Ванзаров просил, чтобы к нему тоже обращались по имени.
— Родион, — повторила Агния как-то так особенно, что Ванзаров готов был слушать свое имя бесконечно. — Красиво…
— Кто мог убить вашу сестру? — все-таки совладав с собой, спросил он.
— Думаю, для полицейского это очевидно.
— Я бы не мучил вас расспросами.
— Это совсем не муки. Ее убил тот, к кому она шла на свидание.
— Зачем?
— Вероятно, чтобы избавиться от капризной, надоедливой, дорогостоящей бездарной дуры и любовницы…
Трудно дать более точную рецензию восходящей звезде императорского балета. В чем-то Ванзаров был с ней согласен. Только характер балерины и отсутствие таланта никак не объясняли причину ее смерти. И торчащие из тела ветки.
— Во что она была одета?
— Платье светлое… Я не разбираюсь в моде. Накидка дорожная до самого пола с капюшоном. Все боялась, что ее узнают…
— Благодарю. Постараюсь не вызывать вас в участок, — сказал Ванзаров. — Если позволите, загляну к вам.
— Приходите… — ответила Агния. — Приходите, когда захотите. Вы не такой…
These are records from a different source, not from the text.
-- ==== Sys2Proof/Tests/Slice0.lean ====
section
/-! SUPPORT. Tests with results taken from spec/ (R54 to R66, spec/95_test_vectors.md), and for every statement with
hypotheses a state and operands that meet them. -/

namespace Sys2Proof.Tests

open Sys2Proof.Machine

/-! ### Ill-formed terms are refused -/

theorem test_wf_run_62 : (Instr.run 62#6).wf = false := by decide

theorem test_wf_run_63 : (Instr.run 63#6).wf = false := by decide

theorem test_wf_run_61 : (Instr.run 61#6).wf = true := by decide

/-! ### Decoding: words written out from the encodings of R54 to R59, R117 and R118 -/

/-- `INDEX 9`: `00 001001` (R54; SRC-IDX). -/
theorem test_decode_index : decode (.chunk [0b00001001#8]) = .ok (.index 9#6, []) := by rfl

/-- `DIFF 1,-1,1`: `01 11 01 11` (R55; ENC-D4). -/
theorem test_decode_diff : decode (.chunk [0b01110111#8]) = .ok (.diff 3#2 1#2 3#2, []) := by rfl

/-- `LUMA 2,-1,1`: `10 100010`, `0111 1001` (R56; P1). -/
theorem test_decode_luma : decode (.chunk [0b10100010#8, 0b01111001#8]) = .ok (.luma 34#6 7#4 9#4, []) := by rfl

/-- `RUN 24`: `11 010111` (R57; SRC-B). -/
theorem test_decode_run : decode (.chunk [0b11010111#8]) = .ok (.run 23#6, []) := by rfl

/-- `RGB 100,50,25` (R58; P1). -/
theorem test_decode_rgb :
    decode (.chunk [0b11111110#8, 0x64#8, 0x32#8, 0x19#8]) = .ok (.rgb 100#8 50#8 25#8, []) := by rfl

/-- `RGBA 100,50,25,128` (R59; P1). -/
theorem test_decode_rgba :
    decode (.chunk [0b11111111#8, 0x64#8, 0x32#8, 0x19#8, 0x80#8]) = .ok (.rgba 100#8 50#8 25#8 128#8, []) := by rfl

/-- `ENC_CTRL <- 1` (R117). -/
theorem test_decode_encStart : decode (.ctrlWrite .enc 1#32) = .ok (.encStart 0#31, []) := by rfl

/-- `DEC_CTRL <- 1` (R118). -/
theorem test_decode_decStart : decode (.ctrlWrite .dec 1#32) = .ok (.decStart 0#31, []) := by rfl

/-- `ENC_CTRL <- 0xFFFFFFFE` is no command (R30; CMD-8). -/
theorem test_decode_notStart : decode (.ctrlWrite .enc 0xFFFFFFFE#32) = .error .notStart := by rfl

/-- The table's bits: `INDEX 0`, `LUMA` with its second byte in bits 15..8, `ENC_START`. -/
theorem test_decodeTableWord :
    decodeTableWord 8 0x00 = some (.index 0#6) ∧ decodeTableWord 16 0x79A2 = some (.luma 34#6 7#4 9#4) ∧
      decodeTableWord 32 0x193264FE = some (.rgb 100#8 50#8 25#8) ∧ decodeTableWord 32 1 = some (.encStart 0#31) := by
  decide

/-! ### A small machine -/

/-- Four disjoint buffers, each just large enough for a 3-channel image of three pixels. -/
def regions : BufMap := ⟨⟨0, 9⟩, ⟨100, 34⟩, ⟨200, 27⟩, ⟨300, 9⟩⟩

/-- `HDR(3,1,3,0) | FE 0A 14 1E | C1 | END`. -/
def stream : List Byte :=
  [0x71#8, 0x6F#8, 0x69#8, 0x66#8, 0#8, 0#8, 0#8, 3#8, 0#8, 0#8, 0#8, 1#8, 3#8, 0#8] ++
    [0xFE#8, 10#8, 20#8, 30#8, 0xC1#8] ++ [0#8, 0#8, 0#8, 0#8, 0#8, 0#8, 0#8, 1#8]

/-- Three pixels `10,20,30`. -/
def image : List Byte := [10#8, 20#8, 30#8, 10#8, 20#8, 30#8, 10#8, 20#8, 30#8]

/-- Reset, with the buffers and their inputs placed. -/
def placed : State :=
  { State.reset with bufs := regions, mem := Memory.writeAll (Memory.writeAll [] 0 image) 200 stream }

/-- The encoder on the image. -/
def encOn (phase : EncPhase) (i op : Nat) (run : BitVec 6) (prev : Pixel) : Enc :=
  { Enc.reset with
    phase := phase, w := 3#32, h := 1#32, ch := 3#8, plen := 9, n := 3, i := i, op := op, run := run, prev := prev }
Ванзаров заставил себя поклониться и уйти.
…Улица окончательно опустела. Окна в соседних дачах зажглись вечерним светом. Ванзаров шел в одиночестве. Навстречу попалась дама в глубоком трауре, по виду богомолка. Не взглянув на незнакомца, она торопливо поднялась на веранду и исчезла в темном доме. Ванзаров посмотрел на часы: последний поезд ушел без него.
Придется обогащать извозчика.
Тем же вечером.
Аполлон Григорьевич не знал, как отступать перед трудностями. И потому трудности сдавались ему. В своей лаборатории он мог работать сутками, пока не находил решение. Чем больше накапливал он криминалистического опыта, тем реже встречались в лабораторном гроссбухе пустые строчки и вопросительные знаки. Вернее сказать, они не встречались никогда. До этого вечера. Великий криминалист настолько был поглощен битвой с неизвестностью, что не обратил внимания на явление позднего гостя. Зная привычки друга, Ванзаров не стал кашлять или требовать к себе внимания. Напротив, выбрал высокую табуретку о трех ногах и разместился на ней, тихонько ожидая, когда к нему обратятся.
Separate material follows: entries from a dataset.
-- ==== Sys2Proof/Decode.lean ====
section
/-! DEFINITION. The command word (30_encoding.md R100 to R106): the opcode map, the decoder, total on
every 32-bit word and rejecting by name, and the encoder. -/

namespace Sys2Proof

/-- Why a word is no command, in the order of R104. -/
inductive DecodeError where
  /-- R104 (1): `w[31:16] != 0`. -/
  | highBits
  /-- R104 (2): OPC is not one of the 24 values. -/
  | undefinedOpcode
  /-- R104 (3): a "must be 0" bit of ARG is 1. -/
  | reservedArg
  /-- R104 (4): a count outside 1 to 9. -/
  | badCount
  /-- R104 (5): a resolution outside 9 to 12. -/
  | badResolution
  deriving DecidableEq, Repr

/-- The INFO value of each rejection (R104, R291). -/
def DecodeError.info : DecodeError → Pos
  | .highBits => 2
  | .undefinedOpcode => 1
  | .reservedArg => 2
  | .badCount => 3
  | .badResolution => 4

/-- A format (R101) with the command it makes of its operand. -/
inductive Shape where
  /-- N: no operand, ARG must be 0. -/
  | N (i : Instr)
  /-- F: one-bit operand ARG[0], ARG[7:1] must be 0. -/
  | F (mk : Bool → Instr)
  /-- I: byte operand. -/
  | I (mk : Byte → Instr)
  /-- C: byte count 1 to 9. -/
  | C (mk : Byte → Instr)
  /-- B: resolution 9 to 12. -/
  | B (mk : Byte → Instr)

/-- One row of the opcode map R103. -/
structure OpRow where
  opc : Byte
  mnemonic : String
  shape : Shape

def opcodeMapTransport : List OpRow :=
  [ ⟨0x00, "NOP", .N .nop⟩
  , ⟨0x01, "RESET", .N .reset⟩
  , ⟨0x02, "READ_BIT", .N .readBit⟩
  , ⟨0x03, "WRITE_BIT", .F .writeBit⟩
  , ⟨0x04, "READ_BYTE", .N .readByte⟩
  , ⟨0x05, "WRITE_BYTE", .I .writeByte⟩
  , ⟨0x06, "READ_BYTES", .C .readBytes⟩
  , ⟨0x07, "WRITE_BYTES", .C .writeBytes⟩ ]

def opcodeMapCrcSearchBus : List OpRow :=
  [ ⟨0x10, "CRC_CLR", .N .crcClr⟩
  , ⟨0x11, "CRC_UPD", .I .crcUpd⟩
  , ⟨0x12, "CRC_BUF", .C .crcBuf⟩
  , ⟨0x13, "CRC_ROM", .F .crcRom⟩
  , ⟨0x20, "SEARCH_INIT", .N .searchInit⟩
  , ⟨0x21, "SEARCH_NEXT", .N .searchNext⟩
  , ⟨0x22, "ROM_TAKE", .N .romTake⟩
  , ⟨0x30, "SELECT", .N .select⟩
  , ⟨0x31, "SKIP", .N .skip⟩ ]

def opcodeMapDs18x20 : List OpRow :=
  [ ⟨0x40, "CONVERT", .F .convert⟩
  , ⟨0x41, "READ_SPAD", .N .readSpad⟩
  , ⟨0x42, "WRITE_SPAD", .N .writeSpad⟩
  , ⟨0x43, "DECODE", .N .decodeTemp⟩
  , ⟨0x44, "GET_RES", .N .getRes⟩
  , ⟨0x45, "SET_RES", .B .setRes⟩
  , ⟨0x46, "POWERMODE", .F .powerMode⟩ ]

/-- The opcode map R103, 24 rows. -/
def opcodeMap : List OpRow := opcodeMapTransport ++ (opcodeMapCrcSearchBus ++ opcodeMapDs18x20)

/-- The row of an opcode, if it is one of the 24. -/
def opRow? (opc : Byte) : Option OpRow := opcodeMap.find? (fun r => r.opc == opc)

/-- R104 (3) to (6): the operand check of the opcode's format. -/
def Shape.operand (arg : Byte) : Shape → Except DecodeError Instr
  | .N i => if arg = 0 then .ok i else .error .reservedArg
  | .F mk => if arg.extractLsb' 1 7 = 0 then .ok (mk (arg.getLsbD 0)) else .error .reservedArg
  | .I mk => .ok (mk arg)
  | .C mk => if countOk arg then .ok (mk arg) else .error .badCount
  | .B mk => if resolutionOk arg then .ok (mk arg) else .error .badResolution

/-- OPC, bits 7:0 of a command word (R100). -/
def wordOpc (w : Word) : Byte := w.extractLsb' 0 8

/-- ARG, bits 15:8 of a command word (R100). -/
def wordArg (w : Word) : Byte := w.extractLsb' 8 8

/-- R104: the decoder, in the rule's order. -/
def decode (w : Word) : Except DecodeError Instr :=
  if w.extractLsb' 16 16 ≠ 0 then .error .highBits
  else
    match opRow? (wordOpc w) with
    | none => .error .undefinedOpcode
    | some r => r.shape.operand (wordArg w)

/-- The `mask` of R103: the bits of a word that select the command, by format. -/
def Shape.mask : Shape → Word
  | .N _ => 0xFFFFFFFF
  | .F _ => 0xFFFFFEFF
  | .I _ => 0xFFFF00FF
  | .C _ => 0xFFFF00FF
  | .B _ => 0xFFFF00FF

/-- The `format` of R103: its letter (R101). -/
def Shape.format : Shape → String
  | .N _ => "N"
  | .F _ => "F"
  | .I _ => "I"
  | .C _ => "C"
  | .B _ => "B"

/-- The `match` of R103: the opcode, every other bit 0. -/
def OpRow.matchWord (r : OpRow) : Word := r.opc.zeroExtend 32

/-- `w & mask == match` (R103). -/
def OpRow.selects (r : OpRow) (w : Word) : Bool := (w &&& r.shape.mask) == r.matchWord

/-- The opcode of a command (R103). -/
def Instr.opc : Instr → Byte
  | .nop => 0x00
  | .reset => 0x01
  | .readBit => 0x02
  | .writeBit _ => 0x03
  | .readByte => 0x04
  | .writeByte _ => 0x05
  | .readBytes _ => 0x06
  | .writeBytes _ => 0x07
  | .crcClr => 0x10
  | .crcUpd _ => 0x11
  | .crcBuf _ => 0x12
  | .crcRom _ => 0x13
  | .searchInit => 0x20
  | .searchNext => 0x21
  | .romTake => 0x22
  | .select => 0x30
  | .skip => 0x31
  | .convert _ => 0x40
  | .readSpad => 0x41
  | .writeSpad => 0x42
  | .decodeTemp => 0x43
  | .getRes => 0x44
  | .setRes _ => 0x45
  | .powerMode _ => 0x46

/-- A one-bit operand as ARG (R101, format F). -/
def flagArg (b : Bool) : Byte := if b then 1 else 0

/-- The operand of a command as ARG (R101, R102). -/
def Instr.arg : Instr → Byte
  | .nop => 0
  | .reset => 0
  | .readBit => 0
  | .writeBit b => flagArg b
  | .readByte => 0
  | .writeByte v => v
  | .readBytes n => n
  | .writeBytes n => n
  | .crcClr => 0
  | .crcUpd v => v
  | .crcBuf n => n
  | .crcRom b => flagArg b
  | .searchInit => 0
  | .searchNext => 0
  | .romTake => 0
  | .select => 0
  | .skip => 0
  | .convert b => flagArg b
  | .readSpad => 0
  | .writeSpad => 0
  | .decodeTemp => 0
  | .getRes => 0
  | .setRes b => b
  | .powerMode b => flagArg b

/-- The command word with opcode `opc` and argument `arg` (R100), ZERO = 0: `OPC | (ARG << 8)`. -/
def commandWord (opc arg : Byte) : Word := opc.zeroExtend 32 ||| (arg.zeroExtend 32 <<< 8)

/-- R112: the encoding of a command. -/
def encode (i : Instr) : Word := commandWord i.opc i.arg

/-- What this decoder reads from an instruction of `nbits` bits whose bits are `w`. Every command is
one 32-bit word (R106), written to CMD whole, so a number of more than 32 bits is no command word. -/
def decodeTableWord (nbits w : Nat) : Option Instr :=
  if nbits ≤ 32 ∧ w < 2 ^ 32 then (decode (BitVec.ofNat 32 w)).toOption else none

end Sys2Proof
end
И это, наконец, произошло.
Потушив спиртовую горелку, которая усердно коптила что-то на лабораторном стеклышке, Лебедев сбросил резиновые перчатки и повернулся к Ванзарову, скрестив руки на груди. Вид его не предвещал ничего хорошего.
— Вы чего тут делаете? — строго спросил он.
— Поставил эксперимент, — мирно ответил Ванзаров.
— Да? Эксперимент? И какого рода?
— Важный для практики сыска: сколько возьмет извозчик от Павловска до Департамента полиции.
— Ну-ну, веселитесь, — Лебедев мрачно оглядел кабинет. — Нашли время.
— Десять рублей! Хотел двадцать, но сторговались…
— Напишите доклад на имя Зволянского, может, орден дадут.
— Орден мне ни к чему, мне бы узнать, что же вы нашли в мертво-живой девице, — сказал Ванзаров.
Ответом ему стало мрачное молчание.
— Благодарю, Аполлон Григорьевич, более чем красноречиво…
Невинная плошка полетела в стену и брызнула фонтаном осколков. Что говорило о высшей степени раздражения гения.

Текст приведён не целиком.